ENTRIES SHOWN:
○ ○ ○ ○ ○

-- ==== Sys2Proof/Tests/Slice0.lean ====
section
/-! SUPPORT. The model's own tests. Their expected values come from the examples and tables of the spec, named in each; then,
for each statement with hypotheses, a witness: states and operands that meet them, clause by clause. -/

namespace Sys2Proof.Tests

open Sys2Proof.Machine

/-! ### Helpers -/

/-- What `look` finds in the state after a step. -/
def after {α : Type} (i : Instr) (s : State) (look : State → α) : Option α :=
  match exec i s with
  | .next t => some (look t)
  | .fault _ => none
  | .refused _ => none

/-- `s` with a complete frame in hand at Port 0, in EXECUTING (R144). -/
def hand (s : State) (code : Byte) (ps : List Byte) : State :=
  s.setPort .p0 { (s.port .p0).toPhase .executing with
    rx := ⟨some code, some (BitVec.ofNat 8 ps.length), ps, ps.length⟩ }

/-- The response at Port 0. -/
def response0 (t : State) : Option Response := (t.port .p0).response

/-! ### Well-formedness and table words -/

theorem test_frameStart_of_one_period_is_ill_formed : (Instr.frameStart .p0 [1] false).wellFormed = false := by decide

theorem test_frameStart_of_two_periods_is_well_formed : (Instr.frameStart .p0 [1, 0] false).wellFormed = true := by decide

theorem test_read_of_one_period_is_ill_formed : (Instr.read .p2 [0]).wellFormed = false := by decide

theorem test_no_word_spells_a_step : decodeTableWord 8 0x10 = none := by decide

/-! ### Stage links: 01 §1.10 -/

/-- L2 of §1.10 in SYNC with two good frames, seven slots of F3 done. -/
def link110 : LinkRx :=
  { LinkRx.reset with
    enabled := true, lock := .sync, goodRun := 2, phase := .cells
    frame := some ⟨List.replicate 7 SlotEntry.blank, [], false⟩ }

/-- §1.10, step 5: F3's slot 7 with tag 15 returns the link to HUNT, one tag mismatch and one bad frame. -/
theorem test_step5_tag_mismatch :
    let t := (State.reset.setLink .l2 link110).completeSlot .l2 ⟨List.replicate 7 SlotEntry.blank, [], false⟩
      (slotCells SlotEntry.blank 15) 0
    (t.link .l2).lock = .hunt ∧ (t.link .l2).goodRun = 0 ∧
      (t.link .l2).counters = ⟨0, 1, 0, 1, 0, 0, 0⟩ := by decide

/-- §1.10, steps 9 and 10: the fourth frame in the FIFO makes the link ready; step 11: a pop of an empty FIFO gives the last
frame again, and counts a slip repeat. -/
theorem test_fourth_frame_makes_ready :
    let f : LinkFrame := List.replicate 16 SlotEntry.blank
    let r := { link110 with lock := .locked }
    ((r.arrive f).arrive f).arrive f = { r with fifo := [f, f, f] } ∧
      (((r.arrive f).arrive f).arrive f |>.arrive f).ready = true ∧
      ({ r with ready := true, lastFrame := some f }.request.2 = some f) ∧
      { r with ready := true, lastFrame := some f }.request.1.counters.slipRepeats = 1 := by decide

/-- §1.10, end: a link of timeout 24 times out after 25 ticks of silence. -/
theorem test_timeout_after_25_ticks :
    after (.edgeTimeout .l2 24) (State.reset.setLink .l2 link110) (fun t => (t.link .l2).lock) = some .sync ∧
    after (.edgeTimeout .l2 25) (State.reset.setLink .l2 link110) (fun t => (t.link .l2).lock) = some .hunt := by decide

/-- R1, R10: with the reset windows a pulse of 12 ticks in HUNT is a MARK, one of 8 ticks is not. -/
theorem test_mark_moves_to_sync :
    let r : LinkRx := { LinkRx.reset with enabled := true, lock := .hunt, measuredFrom := some 100, quietSince := 100 }
    let s := State.reset.setLink .l2 r
    after (.lineTransition .l2 112) s (fun t => ((t.link .l2).lock, (t.link .l2).phase)) = some (.sync, .markTail) ∧
    after (.lineTransition .l2 108) s (fun t => ((t.link .l2).lock, (t.link .l2).phase)) = some (.hunt, .waitMark) := by
  decide

/-! ### Timebase and takes: 02 §2.9, 11 §11.3 -/

/-- §2.9, step 2: the start position is 1 000 320; §11.3: 6 000 960; §4.7, step 2: 3 000 960. A position that is a boundary
itself is followed by the next one. -/
theorem test_next_boundaries :
    boundaryAfter 960 1000050 = 1000320 ∧ boundaryAfter 960 6000100 = 6000960 ∧ boundaryAfter 960 3000200 = 3000960 ∧
      boundaryAfter 960 960 = 1920 := by decide

/-- R113: take 1 follows take 65535, and the half circle divides earlier from later. -/
theorem test_takes_in_order :
    takeEarlier 65535 1 = true ∧ takeEarlier 1 65535 = false ∧ takeEarlier 1 32768 = true ∧
      takeEarlier 1 32769 = false ∧ takeEarlier 5 5 = false := by decide

/-- R24: a period of nominal - 17 ticks is early, one of nominal - 16 good; the late moment is nominal + 17. -/
theorem test_edges_at_the_tolerance :
    let s := { State.reset with
      timebase := { State.reset.timebase with reference := .wclk, clock := .acquire, lastEdge := some 0, goodCount := 5 } }
    after (.wclkEdge 4079) s (fun t => t.timebase.goodCount) = some 0 ∧
    after (.wclkEdge 4080) s (fun t => t.timebase.goodCount) = some 6 ∧
    after (.wclkEdge 4112) s (fun t => t.timebase.goodCount) = some 6 ∧
    after (.latePeriod 4112) s (fun t => t.timebase.lastEdge) = some (some 0) ∧
    after (.latePeriod 4113) s (fun t => (t.timebase.lastEdge, t.timebase.goodCount)) = some (none, 0) := by decide

/-- R24: absence 2 × nominal ticks after the absence start sends a LOCKED timebase to HOLDOVER. -/
theorem test_absence_enters_holdover :
    let s := { State.reset with
      timebase := { State.reset.timebase with reference := .wclk, clock := .locked, absenceStart := 8 } }
    after (.referenceAbsent 8199) s (fun t => t.timebase.clock) = some .locked ∧
    after (.referenceAbsent 8200) s (fun t => t.timebase.clock) = some .holdover := by decide

/-! ### Mix engine: 04 §4.7 -/

/-- §4.7: the ramps of T4 from 32768 to 16384 and of T5 from 0 to 8192 at offsets 0, 479 and 959. -/
theorem test_ramped_gains :
    rampedGain 32768 16384 0 960 = 32751 ∧ rampedGain 0 8192 0 960 = 8 ∧ rampedGain 32768 16384 479 960 = 24576 ∧
      rampedGain 0 8192 479 960 = 4096 ∧ rampedGain 32768 16384 959 960 = 16384 ∧ rampedGain 0 8192 959 960 = 8192 := by
  decide

/-- R62, R63: division rounds half up, and a bus sample saturates at both ends. -/
theorem test_round_and_saturate :
    roundHalfUp 16384 = 1 ∧ roundHalfUp 16383 = 0 ∧ roundHalfUp (-16384) = 0 ∧ roundHalfUp (-16385) = -1 ∧
      (saturate 8388608).toInt = 8388607 ∧ (saturate (-8388609)).toInt = -8388608 ∧ saturates 8388607 = false := by
  decide

/-! ### Coder and rate control: 05 §5.7, 06 §6.7, §6.8, 11 §11.5 -/

/-- §5.7: M0 at its limit requantizes to 2 097 151 at shift 2; R86: the least sample, and rounding half up. -/
theorem test_requantize :
    requantize 2 8388607 = 2097151 ∧ requantize 8 (-8388608) = -32768 ∧ requantize 1 (-3) = -1 ∧ requantize 1 3 = 2 ∧
      requantize 0 (-5) = -5 := by decide

/-- R90: residuals to numbers, and the codes of small residuals. -/
theorem test_rice_codes :
    riceIndex 0 = 0 ∧ riceIndex (-1) = 1 ∧ riceIndex 1 = 2 ∧ riceIndex (-2) = 3 ∧
      riceCode 0 0 = [false] ∧ riceCode 1 (-2) = [true, false, true] ∧ riceLength 0 15 = 31 ∧ riceLength 0 16 = 60 := by
  decide

/-- §5.6, §5.7: a silent channel of 960 samples codes in order 0 in 129 bytes; one at its limit in order 1 in 132 bytes. -/
theorem test_section_sizes :
    chosenOrder (List.replicate 960 0) = 0 ∧ sectionLength 2 (List.replicate 960 0) = 129 ∧
      chosenOrder (List.replicate 960 2097151) = 1 ∧ sectionBits 2 (List.replicate 960 2097151) = 1053 ∧
      sectionLength 0 (List.replicate 960 8388607) = 132 := by decide +kernel

/-- §6.7: blocks 1 and 3 of the loud passage: the first shift that fits, and the shedding of T21. -/
theorem test_loud_passage :
    let rc : RateControl := ⟨[.bus 0, .bus 1, .track 20, .track 21], 1536, 4, 0, 0⟩
    let cost1 := fun s _ => [50400, 43200, 36000, 29600, 23200, 17200].getD s 0
    let cost3 := fun s j => if j = 4 then [0, 0, 0, 0, 0, 30400, 25600, 21600, 19600].getD s 0 else 14000
    streamDecision cost1 4 1 17440 = ⟨5, 4, false, false⟩ ∧
    ({ rc with level := 2080, prevShift := 1 }.charge cost1 ⟨5, 4, false, false⟩).level = 240 ∧
    streamDecision cost3 4 6 19360 = ⟨8, 3, true, false⟩ ∧
    ({ rc with level := 4000, prevShift := 6 }.charge cost3 ⟨8, 3, true, false⟩).level = 5360 ∧
    ({ rc with level := 60000 }.charge (fun _ _ => 10000) ⟨4, 4, false, false⟩).level = 61440 := by decide

/-- §6.8: block 79 fits exactly, block 80 overruns with nothing to shed. -/
theorem test_silent_roster :
    let rc : RateControl := ⟨[.bus 0], 128, 1, 0, 0⟩
    rc.budget = 1280 ∧ rc.capacity = 1280 ∧ rc.initTake.level = 640 ∧
    streamDecision (fun _ _ => 1288) 1 0 1288 = ⟨0, 1, false, false⟩ ∧
    streamDecision (fun _ _ => 1288) 1 0 1280 = ⟨8, 1, false, true⟩ ∧
    (rc.charge (fun _ _ => 1288) ⟨8, 1, false, true⟩).level = 0 := by decide

/-- §11.5, block 2: at shift 8 the entries 4 and 3 do not fit 10 464 bits, 2 do. -/
theorem test_budget_squeeze :
    streamDecision (fun s j => if s = 7 then 14000 else [0, 5000, 9728, 10848, 11968, 13000].getD j 0) 5 8 10464 =
      ⟨8, 2, true, false⟩ := by decide

/-! ### Records and cues: 10 §10.7, 08 §8.8 -/

/-- §10.7: the header of the stream record of block 41. -/
theorem test_record_header :
    ({ kind := .block, id := ⟨.stream, 8, 41⟩, position := 5000640, rate := .hz96000, shift := 2, holdover := false,
       shed := false, overrun := false, aborted := false, rosterLength := 3, present := 3, sections := 3, cues := 2,
       length := 1247 } : Header).bytes =
      [1, 2, 0, 8, 0, 41, 0, 0, 0, 0x4C, 0x4D, 0xC0, 1, 3, 0xC0, 2, 0, 3, 0xE0, 0, 3, 2, 0, 0, 4, 0xDF, 0, 0, 0, 0, 0,
       0] := by decide

/-- §10.7: the cue entry of the FAULT cue `L0 LOST` of PART at offset 360. -/
theorem test_cue_entry :
    cueEntryBytes 5000640 ⟨7, 5001000, .fault, linkLostLabel .l0, .part⟩ =
      [0, 7, 1, 0x68, 0x33, 7, 0x4C, 0x30, 0x20, 0x4C, 0x4F, 0x53, 0x54, 0, 0, 0] := by decide

/-- §8.8, steps 1 to 3: ids from the counter, wrapping past 65535, and entries in the order of their positions. -/
theorem test_cues_in_order :
    let c0 : Cues := ⟨[⟨65533, 3981120, .sectionStart, [], .port .p2⟩], 65534, []⟩
    let c3 := ((c0.add 4000500 .mark [] (.port .p2)).add 3999900 .mark [] (.port .p0)).add 4000900 .fault [] .part
    c3.entries.map Cue.id = [65533, 65535, 65534, 1] ∧ c3.nextId = 2 := by decide

/-- §8.8, step 5: the cue copy of block 20. -/
theorem test_cue_copy :
    let at_ := fun id position => (⟨id, position, .mark, [], .port .p0⟩ : Cue)
    (cuesInBlock [at_ 65533 3981120, at_ 65535 3999900, at_ 65534 4000500, at_ 1 4000900, at_ 2 4001279] 4000320 960).map
      Cue.id = [65534, 1, 2] := by decide

/-! ### Store: 07 §7.10 -/

/-- §7.10, step 7: room for record 3 takes record 0, held by Port 1 alone, out of the store. -/
theorem test_placement_removes_the_head :
    let record := fun n => (⟨⟨.stream, 12, n⟩, .block, [], 5, 0, .held, ⟨false, true, false⟩⟩ : Record)
    let f : FeedState := ⟨some .stream, some ⟨.stream, 12, 0⟩, 0, none, false, none, none⟩
    let s := { State.reset with
      feeds := ⟨FeedState.reset, f, FeedState.reset⟩
      store := { State.reset.store with stream := ⟨16, [record 0, record 1, record 2], none, 1792, none⟩ } }
    let t := s.makeRoom .stream 5 3
    t.store.stream.ring.map (fun r => r.id.sequence) = [1, 2] ∧ t.store.stream.free = 6 ∧
      (t.feed .p1).lost = 1 ∧ (t.feed .p1).lastTaken = some ⟨.stream, 12, 0⟩ ∧
      (t.feed .p1).cursor = some ⟨.stream, 12, 1⟩ ∧ (t.port .p1).events = eventOf .lagged ∧ t.feed .p0 = s.feed .p0 := by
  decide

/-! ### Command ports: 09, 10 §10.4 -/

/-- R163: 0xA5 on the lanes: D0 bit 7 first in SINGLE, D3 to D0 in QUAD. -/
theorem test_byte_on_lanes :
    periodsOfByte .quad 0xA5 = [0xA, 0x5] ∧ (periodsOfByte .single 0xA5) = [1, 0, 1, 0, 0, 1, 0, 1] ∧
      bytesIn .single [1, 0, 1, 0, 0, 1, 0, 1, 1] = ([0xA5], [1]) := by decide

○ ○ ○ ○ ○

WHAT YOU HAVE TO DO: Of all the entries above, repeat only the lines from the line that has "to shed. -/" to the line that has "cueEntryBytes 5000640 ⟨7, 5001000, .fault, linkLostLabel", both lines included, exactly.

SOLUTION TO THIS EXERCISE:
/-- §6.8: block 79 fits exactly, block 80 overruns with nothing to shed. -/
theorem test_silent_roster :
    let rc : RateControl := ⟨[.bus 0], 128, 1, 0, 0⟩
    rc.budget = 1280 ∧ rc.capacity = 1280 ∧ rc.initTake.level = 640 ∧
    streamDecision (fun _ _ => 1288) 1 0 1288 = ⟨0, 1, false, false⟩ ∧
    streamDecision (fun _ _ => 1288) 1 0 1280 = ⟨8, 1, false, true⟩ ∧
    (rc.charge (fun _ _ => 1288) ⟨8, 1, false, true⟩).level = 0 := by decide

/-- §11.5, block 2: at shift 8 the entries 4 and 3 do not fit 10 464 bits, 2 do. -/
theorem test_budget_squeeze :
    streamDecision (fun s j => if s = 7 then 14000 else [0, 5000, 9728, 10848, 11968, 13000].getD j 0) 5 8 10464 =
      ⟨8, 2, true, false⟩ := by decide

/-! ### Records and cues: 10 §10.7, 08 §8.8 -/

/-- §10.7: the header of the stream record of block 41. -/
theorem test_record_header :
    ({ kind := .block, id := ⟨.stream, 8, 41⟩, position := 5000640, rate := .hz96000, shift := 2, holdover := false,
       shed := false, overrun := false, aborted := false, rosterLength := 3, present := 3, sections := 3, cues := 2,
       length := 1247 } : Header).bytes =
      [1, 2, 0, 8, 0, 41, 0, 0, 0, 0x4C, 0x4D, 0xC0, 1, 3, 0xC0, 2, 0, 3, 0xE0, 0, 3, 2, 0, 0, 4, 0xDF, 0, 0, 0, 0, 0,
       0] := by decide

/-- §10.7: the cue entry of the FAULT cue `L0 LOST` of PART at offset 360. -/
theorem test_cue_entry :
    cueEntryBytes 5000640 ⟨7, 5001000, .fault, linkLostLabel .l0, .part⟩ =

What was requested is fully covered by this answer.